**What you should do**
Repeat nothing but the lines below running from the one containing "s.mappedNow j.x.die t.troot" to the one containing "def Drain.ord (d". Keep both end lines.

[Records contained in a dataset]
>>>

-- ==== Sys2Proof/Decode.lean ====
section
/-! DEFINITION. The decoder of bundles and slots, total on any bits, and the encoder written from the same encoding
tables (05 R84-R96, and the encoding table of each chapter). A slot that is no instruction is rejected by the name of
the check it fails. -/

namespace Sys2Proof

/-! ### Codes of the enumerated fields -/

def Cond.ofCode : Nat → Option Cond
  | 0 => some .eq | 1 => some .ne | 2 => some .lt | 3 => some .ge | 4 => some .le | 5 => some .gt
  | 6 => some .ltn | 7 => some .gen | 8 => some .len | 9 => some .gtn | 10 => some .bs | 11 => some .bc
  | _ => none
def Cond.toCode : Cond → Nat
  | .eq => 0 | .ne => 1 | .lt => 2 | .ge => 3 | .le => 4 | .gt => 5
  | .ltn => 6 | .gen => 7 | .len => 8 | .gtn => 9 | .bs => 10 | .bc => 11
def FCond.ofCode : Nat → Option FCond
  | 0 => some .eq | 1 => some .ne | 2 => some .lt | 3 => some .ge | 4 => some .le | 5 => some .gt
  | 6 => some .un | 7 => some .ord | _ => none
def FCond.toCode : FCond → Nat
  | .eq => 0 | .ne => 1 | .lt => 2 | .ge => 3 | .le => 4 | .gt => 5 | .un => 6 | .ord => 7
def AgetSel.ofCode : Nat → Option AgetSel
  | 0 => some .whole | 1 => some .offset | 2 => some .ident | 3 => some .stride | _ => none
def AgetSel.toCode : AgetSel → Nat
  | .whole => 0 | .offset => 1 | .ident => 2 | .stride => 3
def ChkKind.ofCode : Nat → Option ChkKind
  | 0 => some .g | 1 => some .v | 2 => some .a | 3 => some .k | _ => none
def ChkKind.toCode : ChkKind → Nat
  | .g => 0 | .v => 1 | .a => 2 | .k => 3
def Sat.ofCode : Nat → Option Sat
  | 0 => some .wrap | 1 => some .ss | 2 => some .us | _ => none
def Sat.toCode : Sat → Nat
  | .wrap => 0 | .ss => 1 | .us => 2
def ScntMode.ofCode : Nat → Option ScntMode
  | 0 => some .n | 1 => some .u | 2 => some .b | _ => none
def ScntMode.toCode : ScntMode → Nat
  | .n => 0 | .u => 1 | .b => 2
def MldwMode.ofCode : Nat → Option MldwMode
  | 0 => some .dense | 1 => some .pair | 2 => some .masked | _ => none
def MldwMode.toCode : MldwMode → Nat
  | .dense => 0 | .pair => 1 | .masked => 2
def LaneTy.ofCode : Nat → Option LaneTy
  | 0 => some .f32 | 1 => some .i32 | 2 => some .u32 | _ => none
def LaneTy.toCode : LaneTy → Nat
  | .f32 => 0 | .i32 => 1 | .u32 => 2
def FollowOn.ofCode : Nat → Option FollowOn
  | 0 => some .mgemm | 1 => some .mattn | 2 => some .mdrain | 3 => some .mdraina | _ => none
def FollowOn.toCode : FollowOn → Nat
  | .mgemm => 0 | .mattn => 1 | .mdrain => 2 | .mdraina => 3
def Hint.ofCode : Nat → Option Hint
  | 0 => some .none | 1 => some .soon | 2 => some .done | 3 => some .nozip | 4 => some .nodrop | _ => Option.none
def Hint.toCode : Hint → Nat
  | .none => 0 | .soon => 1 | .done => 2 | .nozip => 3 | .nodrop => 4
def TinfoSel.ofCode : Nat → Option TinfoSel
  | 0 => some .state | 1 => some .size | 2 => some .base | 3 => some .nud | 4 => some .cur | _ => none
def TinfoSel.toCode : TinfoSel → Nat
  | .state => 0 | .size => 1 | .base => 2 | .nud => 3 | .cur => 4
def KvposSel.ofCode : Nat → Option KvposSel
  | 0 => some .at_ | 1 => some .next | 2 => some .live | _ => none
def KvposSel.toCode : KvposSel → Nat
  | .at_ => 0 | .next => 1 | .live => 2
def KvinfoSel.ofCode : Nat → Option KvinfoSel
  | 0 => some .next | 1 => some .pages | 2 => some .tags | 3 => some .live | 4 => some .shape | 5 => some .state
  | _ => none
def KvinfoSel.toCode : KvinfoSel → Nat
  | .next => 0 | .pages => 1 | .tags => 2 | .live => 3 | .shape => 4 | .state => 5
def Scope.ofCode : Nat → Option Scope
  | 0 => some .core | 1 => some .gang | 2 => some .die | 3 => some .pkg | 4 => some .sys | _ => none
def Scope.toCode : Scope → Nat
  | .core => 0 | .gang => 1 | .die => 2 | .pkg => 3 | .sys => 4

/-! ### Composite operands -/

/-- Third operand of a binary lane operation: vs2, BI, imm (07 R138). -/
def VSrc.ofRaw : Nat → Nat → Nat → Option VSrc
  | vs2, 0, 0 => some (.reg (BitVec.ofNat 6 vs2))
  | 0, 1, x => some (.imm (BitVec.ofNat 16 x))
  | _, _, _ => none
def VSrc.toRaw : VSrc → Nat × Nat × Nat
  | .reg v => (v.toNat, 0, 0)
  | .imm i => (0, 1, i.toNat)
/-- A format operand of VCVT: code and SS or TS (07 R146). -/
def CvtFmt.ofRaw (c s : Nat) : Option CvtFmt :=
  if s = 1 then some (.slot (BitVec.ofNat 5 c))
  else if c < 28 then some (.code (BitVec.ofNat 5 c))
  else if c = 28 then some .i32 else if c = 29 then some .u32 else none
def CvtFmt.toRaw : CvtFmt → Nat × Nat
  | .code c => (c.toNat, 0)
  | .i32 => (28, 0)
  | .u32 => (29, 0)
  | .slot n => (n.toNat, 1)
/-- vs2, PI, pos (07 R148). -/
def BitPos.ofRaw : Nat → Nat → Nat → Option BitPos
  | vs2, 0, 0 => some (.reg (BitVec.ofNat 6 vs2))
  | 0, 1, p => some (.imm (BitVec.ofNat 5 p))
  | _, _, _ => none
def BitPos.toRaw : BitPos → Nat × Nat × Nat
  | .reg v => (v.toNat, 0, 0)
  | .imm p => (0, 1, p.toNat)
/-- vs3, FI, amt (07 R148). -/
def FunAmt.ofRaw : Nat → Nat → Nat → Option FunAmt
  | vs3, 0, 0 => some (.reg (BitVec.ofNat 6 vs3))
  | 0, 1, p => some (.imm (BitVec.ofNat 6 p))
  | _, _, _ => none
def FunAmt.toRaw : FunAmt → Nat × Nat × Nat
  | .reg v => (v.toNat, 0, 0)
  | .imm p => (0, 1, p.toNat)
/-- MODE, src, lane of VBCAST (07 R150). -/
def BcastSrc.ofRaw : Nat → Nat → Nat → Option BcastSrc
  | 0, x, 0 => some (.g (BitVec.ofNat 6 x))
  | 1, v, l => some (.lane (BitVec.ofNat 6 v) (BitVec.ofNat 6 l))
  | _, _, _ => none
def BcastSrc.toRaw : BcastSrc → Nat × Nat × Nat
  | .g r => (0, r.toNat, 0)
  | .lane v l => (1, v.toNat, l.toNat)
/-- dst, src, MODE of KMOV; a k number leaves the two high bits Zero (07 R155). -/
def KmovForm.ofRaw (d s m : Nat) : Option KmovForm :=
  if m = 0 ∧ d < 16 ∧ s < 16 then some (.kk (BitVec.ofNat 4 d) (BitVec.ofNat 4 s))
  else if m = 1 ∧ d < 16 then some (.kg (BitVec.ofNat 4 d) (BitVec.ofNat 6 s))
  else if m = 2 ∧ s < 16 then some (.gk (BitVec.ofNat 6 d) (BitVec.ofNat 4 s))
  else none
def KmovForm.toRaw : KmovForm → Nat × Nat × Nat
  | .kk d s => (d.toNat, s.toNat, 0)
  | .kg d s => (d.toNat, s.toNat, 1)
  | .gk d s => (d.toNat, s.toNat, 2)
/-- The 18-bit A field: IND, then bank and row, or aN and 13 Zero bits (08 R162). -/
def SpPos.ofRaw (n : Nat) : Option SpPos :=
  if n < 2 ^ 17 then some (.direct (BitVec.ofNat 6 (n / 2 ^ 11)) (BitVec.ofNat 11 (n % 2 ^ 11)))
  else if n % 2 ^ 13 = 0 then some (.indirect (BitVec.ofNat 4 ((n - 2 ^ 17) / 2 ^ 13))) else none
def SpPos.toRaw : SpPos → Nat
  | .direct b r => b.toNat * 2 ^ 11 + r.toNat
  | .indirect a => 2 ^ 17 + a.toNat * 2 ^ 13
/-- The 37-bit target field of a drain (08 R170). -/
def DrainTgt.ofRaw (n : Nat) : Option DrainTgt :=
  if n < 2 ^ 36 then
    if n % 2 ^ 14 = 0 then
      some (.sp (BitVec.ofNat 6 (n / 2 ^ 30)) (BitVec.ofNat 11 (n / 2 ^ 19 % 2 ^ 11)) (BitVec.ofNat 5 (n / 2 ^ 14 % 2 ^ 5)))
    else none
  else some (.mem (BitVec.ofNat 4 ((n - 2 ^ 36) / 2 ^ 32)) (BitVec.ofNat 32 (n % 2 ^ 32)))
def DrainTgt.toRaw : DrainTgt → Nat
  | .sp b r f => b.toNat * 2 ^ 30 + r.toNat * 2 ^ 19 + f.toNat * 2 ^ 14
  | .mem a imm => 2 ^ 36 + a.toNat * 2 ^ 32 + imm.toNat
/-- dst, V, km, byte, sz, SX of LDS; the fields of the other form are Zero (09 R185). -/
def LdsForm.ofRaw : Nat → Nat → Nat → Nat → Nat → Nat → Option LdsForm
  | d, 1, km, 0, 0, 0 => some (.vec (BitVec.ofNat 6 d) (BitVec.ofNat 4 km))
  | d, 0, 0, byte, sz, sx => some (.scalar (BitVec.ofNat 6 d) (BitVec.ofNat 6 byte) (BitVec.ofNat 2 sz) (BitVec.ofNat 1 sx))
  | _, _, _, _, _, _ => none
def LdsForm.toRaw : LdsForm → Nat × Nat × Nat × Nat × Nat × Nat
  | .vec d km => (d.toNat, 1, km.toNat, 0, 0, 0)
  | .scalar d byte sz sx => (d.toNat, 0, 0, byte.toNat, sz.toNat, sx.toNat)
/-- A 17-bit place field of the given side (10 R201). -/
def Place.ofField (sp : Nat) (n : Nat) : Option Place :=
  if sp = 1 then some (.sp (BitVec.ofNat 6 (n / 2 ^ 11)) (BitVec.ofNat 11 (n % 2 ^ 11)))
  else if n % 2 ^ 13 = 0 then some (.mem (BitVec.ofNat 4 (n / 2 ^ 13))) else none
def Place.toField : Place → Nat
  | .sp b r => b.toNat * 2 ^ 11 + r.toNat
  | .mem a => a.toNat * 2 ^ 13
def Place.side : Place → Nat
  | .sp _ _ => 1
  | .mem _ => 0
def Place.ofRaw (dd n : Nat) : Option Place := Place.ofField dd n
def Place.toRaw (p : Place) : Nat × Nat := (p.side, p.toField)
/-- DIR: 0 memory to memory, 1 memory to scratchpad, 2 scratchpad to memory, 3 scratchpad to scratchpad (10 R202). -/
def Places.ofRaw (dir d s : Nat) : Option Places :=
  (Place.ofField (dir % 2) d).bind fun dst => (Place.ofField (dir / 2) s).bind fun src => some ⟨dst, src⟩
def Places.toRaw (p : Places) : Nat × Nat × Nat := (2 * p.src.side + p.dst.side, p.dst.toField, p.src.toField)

<<<
>>>

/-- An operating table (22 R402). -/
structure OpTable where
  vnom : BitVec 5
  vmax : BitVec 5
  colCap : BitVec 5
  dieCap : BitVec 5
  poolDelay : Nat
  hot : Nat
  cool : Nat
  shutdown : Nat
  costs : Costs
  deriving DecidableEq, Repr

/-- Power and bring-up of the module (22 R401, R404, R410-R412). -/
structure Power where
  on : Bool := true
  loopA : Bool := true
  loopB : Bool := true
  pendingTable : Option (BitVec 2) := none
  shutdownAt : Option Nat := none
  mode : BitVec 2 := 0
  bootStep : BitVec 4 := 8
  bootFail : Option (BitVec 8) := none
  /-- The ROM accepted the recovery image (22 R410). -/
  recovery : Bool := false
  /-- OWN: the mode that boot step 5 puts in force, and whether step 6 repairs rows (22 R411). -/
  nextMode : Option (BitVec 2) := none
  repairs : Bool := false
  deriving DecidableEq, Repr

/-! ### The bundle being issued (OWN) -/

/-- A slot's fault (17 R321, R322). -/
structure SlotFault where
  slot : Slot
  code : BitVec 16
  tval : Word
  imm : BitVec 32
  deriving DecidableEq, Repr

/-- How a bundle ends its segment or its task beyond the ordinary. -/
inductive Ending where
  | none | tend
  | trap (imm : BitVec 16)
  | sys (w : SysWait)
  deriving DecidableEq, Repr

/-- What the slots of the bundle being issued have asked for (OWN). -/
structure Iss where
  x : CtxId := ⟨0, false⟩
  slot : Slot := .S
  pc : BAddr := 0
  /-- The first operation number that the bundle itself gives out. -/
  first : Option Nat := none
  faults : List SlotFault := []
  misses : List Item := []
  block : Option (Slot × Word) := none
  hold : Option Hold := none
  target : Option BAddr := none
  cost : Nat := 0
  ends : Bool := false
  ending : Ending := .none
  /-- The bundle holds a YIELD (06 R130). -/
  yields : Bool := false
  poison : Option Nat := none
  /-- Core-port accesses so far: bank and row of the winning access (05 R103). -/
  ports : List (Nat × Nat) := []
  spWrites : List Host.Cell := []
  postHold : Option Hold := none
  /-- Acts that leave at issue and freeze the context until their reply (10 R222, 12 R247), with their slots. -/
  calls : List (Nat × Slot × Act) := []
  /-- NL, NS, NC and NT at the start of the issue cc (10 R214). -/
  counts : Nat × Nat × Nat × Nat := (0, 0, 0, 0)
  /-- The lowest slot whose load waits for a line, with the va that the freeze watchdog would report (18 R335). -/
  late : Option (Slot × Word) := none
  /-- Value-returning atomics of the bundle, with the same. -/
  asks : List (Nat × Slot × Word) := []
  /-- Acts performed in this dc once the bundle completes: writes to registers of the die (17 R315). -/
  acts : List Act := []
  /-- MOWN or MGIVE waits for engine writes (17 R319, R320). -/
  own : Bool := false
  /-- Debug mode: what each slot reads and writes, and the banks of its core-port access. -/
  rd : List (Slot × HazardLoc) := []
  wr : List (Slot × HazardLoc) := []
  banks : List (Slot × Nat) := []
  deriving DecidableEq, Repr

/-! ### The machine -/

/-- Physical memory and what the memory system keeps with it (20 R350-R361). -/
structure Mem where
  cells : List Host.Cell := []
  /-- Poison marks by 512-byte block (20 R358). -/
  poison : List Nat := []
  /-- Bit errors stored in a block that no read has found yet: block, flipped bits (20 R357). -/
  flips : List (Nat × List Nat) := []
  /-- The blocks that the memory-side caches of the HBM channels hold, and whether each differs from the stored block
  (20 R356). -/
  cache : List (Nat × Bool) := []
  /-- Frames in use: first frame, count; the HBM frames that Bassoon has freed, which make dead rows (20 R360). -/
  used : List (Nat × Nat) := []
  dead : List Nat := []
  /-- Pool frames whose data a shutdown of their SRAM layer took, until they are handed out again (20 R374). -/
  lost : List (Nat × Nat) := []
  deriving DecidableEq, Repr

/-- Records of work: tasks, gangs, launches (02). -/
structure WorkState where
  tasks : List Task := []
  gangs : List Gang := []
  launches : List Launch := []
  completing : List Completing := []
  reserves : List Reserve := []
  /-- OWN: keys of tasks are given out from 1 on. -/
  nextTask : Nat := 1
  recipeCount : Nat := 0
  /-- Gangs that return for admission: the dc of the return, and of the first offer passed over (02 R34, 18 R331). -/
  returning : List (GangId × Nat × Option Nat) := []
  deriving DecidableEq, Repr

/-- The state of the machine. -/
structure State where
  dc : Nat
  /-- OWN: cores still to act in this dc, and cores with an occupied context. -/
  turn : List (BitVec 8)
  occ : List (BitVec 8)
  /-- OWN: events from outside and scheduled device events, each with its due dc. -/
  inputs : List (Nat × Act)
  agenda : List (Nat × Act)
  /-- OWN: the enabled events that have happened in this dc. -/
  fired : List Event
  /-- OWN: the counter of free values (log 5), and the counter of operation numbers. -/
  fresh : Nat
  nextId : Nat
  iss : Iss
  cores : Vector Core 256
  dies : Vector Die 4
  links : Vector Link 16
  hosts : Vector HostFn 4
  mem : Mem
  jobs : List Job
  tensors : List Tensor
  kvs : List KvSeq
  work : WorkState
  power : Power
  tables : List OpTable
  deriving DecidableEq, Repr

<<<
>>>

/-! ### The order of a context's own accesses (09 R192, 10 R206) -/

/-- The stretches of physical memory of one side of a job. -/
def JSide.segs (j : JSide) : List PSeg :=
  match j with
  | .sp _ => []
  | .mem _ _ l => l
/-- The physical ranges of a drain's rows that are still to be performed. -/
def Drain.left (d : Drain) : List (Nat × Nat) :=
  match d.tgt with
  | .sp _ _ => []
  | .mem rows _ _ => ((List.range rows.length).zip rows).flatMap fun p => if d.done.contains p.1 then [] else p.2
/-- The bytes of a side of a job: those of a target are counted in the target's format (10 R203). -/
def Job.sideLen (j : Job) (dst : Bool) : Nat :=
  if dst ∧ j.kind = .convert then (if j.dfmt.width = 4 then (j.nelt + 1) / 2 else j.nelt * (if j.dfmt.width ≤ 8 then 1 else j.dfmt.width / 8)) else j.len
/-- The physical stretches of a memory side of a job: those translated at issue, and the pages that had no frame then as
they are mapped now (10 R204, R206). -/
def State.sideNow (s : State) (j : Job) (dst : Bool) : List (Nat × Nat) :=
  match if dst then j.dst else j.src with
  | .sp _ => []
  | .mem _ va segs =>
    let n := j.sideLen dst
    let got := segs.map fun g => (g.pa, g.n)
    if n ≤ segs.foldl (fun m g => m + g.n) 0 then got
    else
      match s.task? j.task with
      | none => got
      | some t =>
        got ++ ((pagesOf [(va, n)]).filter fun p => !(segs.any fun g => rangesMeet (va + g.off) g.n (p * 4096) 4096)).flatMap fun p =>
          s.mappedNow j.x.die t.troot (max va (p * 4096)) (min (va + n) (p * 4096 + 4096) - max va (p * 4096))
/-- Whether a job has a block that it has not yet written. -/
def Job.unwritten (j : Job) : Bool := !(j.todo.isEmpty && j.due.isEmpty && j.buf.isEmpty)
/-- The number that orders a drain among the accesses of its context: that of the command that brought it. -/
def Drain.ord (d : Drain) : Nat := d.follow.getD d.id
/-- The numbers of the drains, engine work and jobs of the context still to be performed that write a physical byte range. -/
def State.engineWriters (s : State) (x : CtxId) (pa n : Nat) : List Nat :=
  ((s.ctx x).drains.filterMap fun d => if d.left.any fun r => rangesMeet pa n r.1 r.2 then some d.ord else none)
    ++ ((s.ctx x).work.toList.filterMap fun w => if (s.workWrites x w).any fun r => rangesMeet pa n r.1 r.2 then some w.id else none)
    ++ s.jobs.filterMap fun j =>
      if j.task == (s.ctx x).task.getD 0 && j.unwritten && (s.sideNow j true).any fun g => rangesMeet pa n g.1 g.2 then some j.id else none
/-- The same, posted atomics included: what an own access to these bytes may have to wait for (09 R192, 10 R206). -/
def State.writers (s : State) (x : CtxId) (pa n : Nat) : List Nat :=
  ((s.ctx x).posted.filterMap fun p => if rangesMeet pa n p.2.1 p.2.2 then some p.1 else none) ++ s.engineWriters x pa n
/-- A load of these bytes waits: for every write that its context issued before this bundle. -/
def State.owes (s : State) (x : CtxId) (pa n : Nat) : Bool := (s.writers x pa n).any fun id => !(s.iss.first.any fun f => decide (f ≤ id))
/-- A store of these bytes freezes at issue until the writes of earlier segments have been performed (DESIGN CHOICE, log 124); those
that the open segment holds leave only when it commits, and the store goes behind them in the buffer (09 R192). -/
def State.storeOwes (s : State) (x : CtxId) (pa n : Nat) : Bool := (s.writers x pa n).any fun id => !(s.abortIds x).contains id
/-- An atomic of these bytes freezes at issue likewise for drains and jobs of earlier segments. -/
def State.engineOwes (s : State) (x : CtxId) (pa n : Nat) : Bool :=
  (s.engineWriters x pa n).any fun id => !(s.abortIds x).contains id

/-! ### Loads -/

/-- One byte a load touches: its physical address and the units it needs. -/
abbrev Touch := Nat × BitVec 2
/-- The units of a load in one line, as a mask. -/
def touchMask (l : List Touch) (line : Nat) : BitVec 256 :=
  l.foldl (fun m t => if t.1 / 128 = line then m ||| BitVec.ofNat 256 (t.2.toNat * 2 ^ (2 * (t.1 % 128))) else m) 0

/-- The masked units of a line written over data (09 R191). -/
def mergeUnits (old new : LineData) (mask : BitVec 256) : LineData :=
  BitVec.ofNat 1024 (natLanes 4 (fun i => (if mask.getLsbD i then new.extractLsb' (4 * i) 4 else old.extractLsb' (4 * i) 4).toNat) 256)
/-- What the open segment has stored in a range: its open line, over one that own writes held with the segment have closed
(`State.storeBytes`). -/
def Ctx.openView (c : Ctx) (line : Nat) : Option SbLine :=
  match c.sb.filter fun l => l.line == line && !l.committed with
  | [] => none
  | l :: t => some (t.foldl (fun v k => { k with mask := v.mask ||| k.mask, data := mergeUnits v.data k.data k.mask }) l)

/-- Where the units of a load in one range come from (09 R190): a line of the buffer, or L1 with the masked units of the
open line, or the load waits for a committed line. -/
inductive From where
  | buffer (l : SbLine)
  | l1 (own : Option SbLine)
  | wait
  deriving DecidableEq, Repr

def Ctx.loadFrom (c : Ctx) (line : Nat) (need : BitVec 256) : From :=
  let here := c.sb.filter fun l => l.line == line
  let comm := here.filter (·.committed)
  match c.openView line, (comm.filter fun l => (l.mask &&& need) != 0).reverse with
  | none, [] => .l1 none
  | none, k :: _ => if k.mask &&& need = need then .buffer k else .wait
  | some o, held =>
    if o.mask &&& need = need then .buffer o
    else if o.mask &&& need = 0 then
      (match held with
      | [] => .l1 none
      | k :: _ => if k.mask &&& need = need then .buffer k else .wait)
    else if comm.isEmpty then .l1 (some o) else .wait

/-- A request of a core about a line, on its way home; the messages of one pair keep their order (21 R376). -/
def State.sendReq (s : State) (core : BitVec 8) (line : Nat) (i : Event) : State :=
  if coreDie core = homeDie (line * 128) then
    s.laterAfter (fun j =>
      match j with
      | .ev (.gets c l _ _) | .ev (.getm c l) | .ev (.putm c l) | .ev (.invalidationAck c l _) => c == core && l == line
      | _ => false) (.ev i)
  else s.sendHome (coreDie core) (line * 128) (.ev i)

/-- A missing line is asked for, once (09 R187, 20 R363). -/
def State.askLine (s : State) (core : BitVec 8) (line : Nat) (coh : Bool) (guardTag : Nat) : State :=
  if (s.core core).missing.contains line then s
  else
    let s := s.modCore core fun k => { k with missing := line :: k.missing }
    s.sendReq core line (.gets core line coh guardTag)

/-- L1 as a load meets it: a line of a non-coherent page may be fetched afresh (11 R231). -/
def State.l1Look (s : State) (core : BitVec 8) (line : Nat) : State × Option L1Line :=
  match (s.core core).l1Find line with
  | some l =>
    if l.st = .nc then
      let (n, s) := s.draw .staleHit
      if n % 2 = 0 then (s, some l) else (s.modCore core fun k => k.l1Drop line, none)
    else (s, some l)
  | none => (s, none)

<<<

**Task answer**
          s.mappedNow j.x.die t.troot (max va (p * 4096)) (min (va + n) (p * 4096 + 4096) - max va (p * 4096))
/-- Whether a job has a block that it has not yet written. -/
def Job.unwritten (j : Job) : Bool := !(j.todo.isEmpty && j.due.isEmpty && j.buf.isEmpty)
/-- The number that orders a drain among the accesses of its context: that of the command that brought it. -/
def Drain.ord (d : Drain) : Nat := d.follow.getD d.id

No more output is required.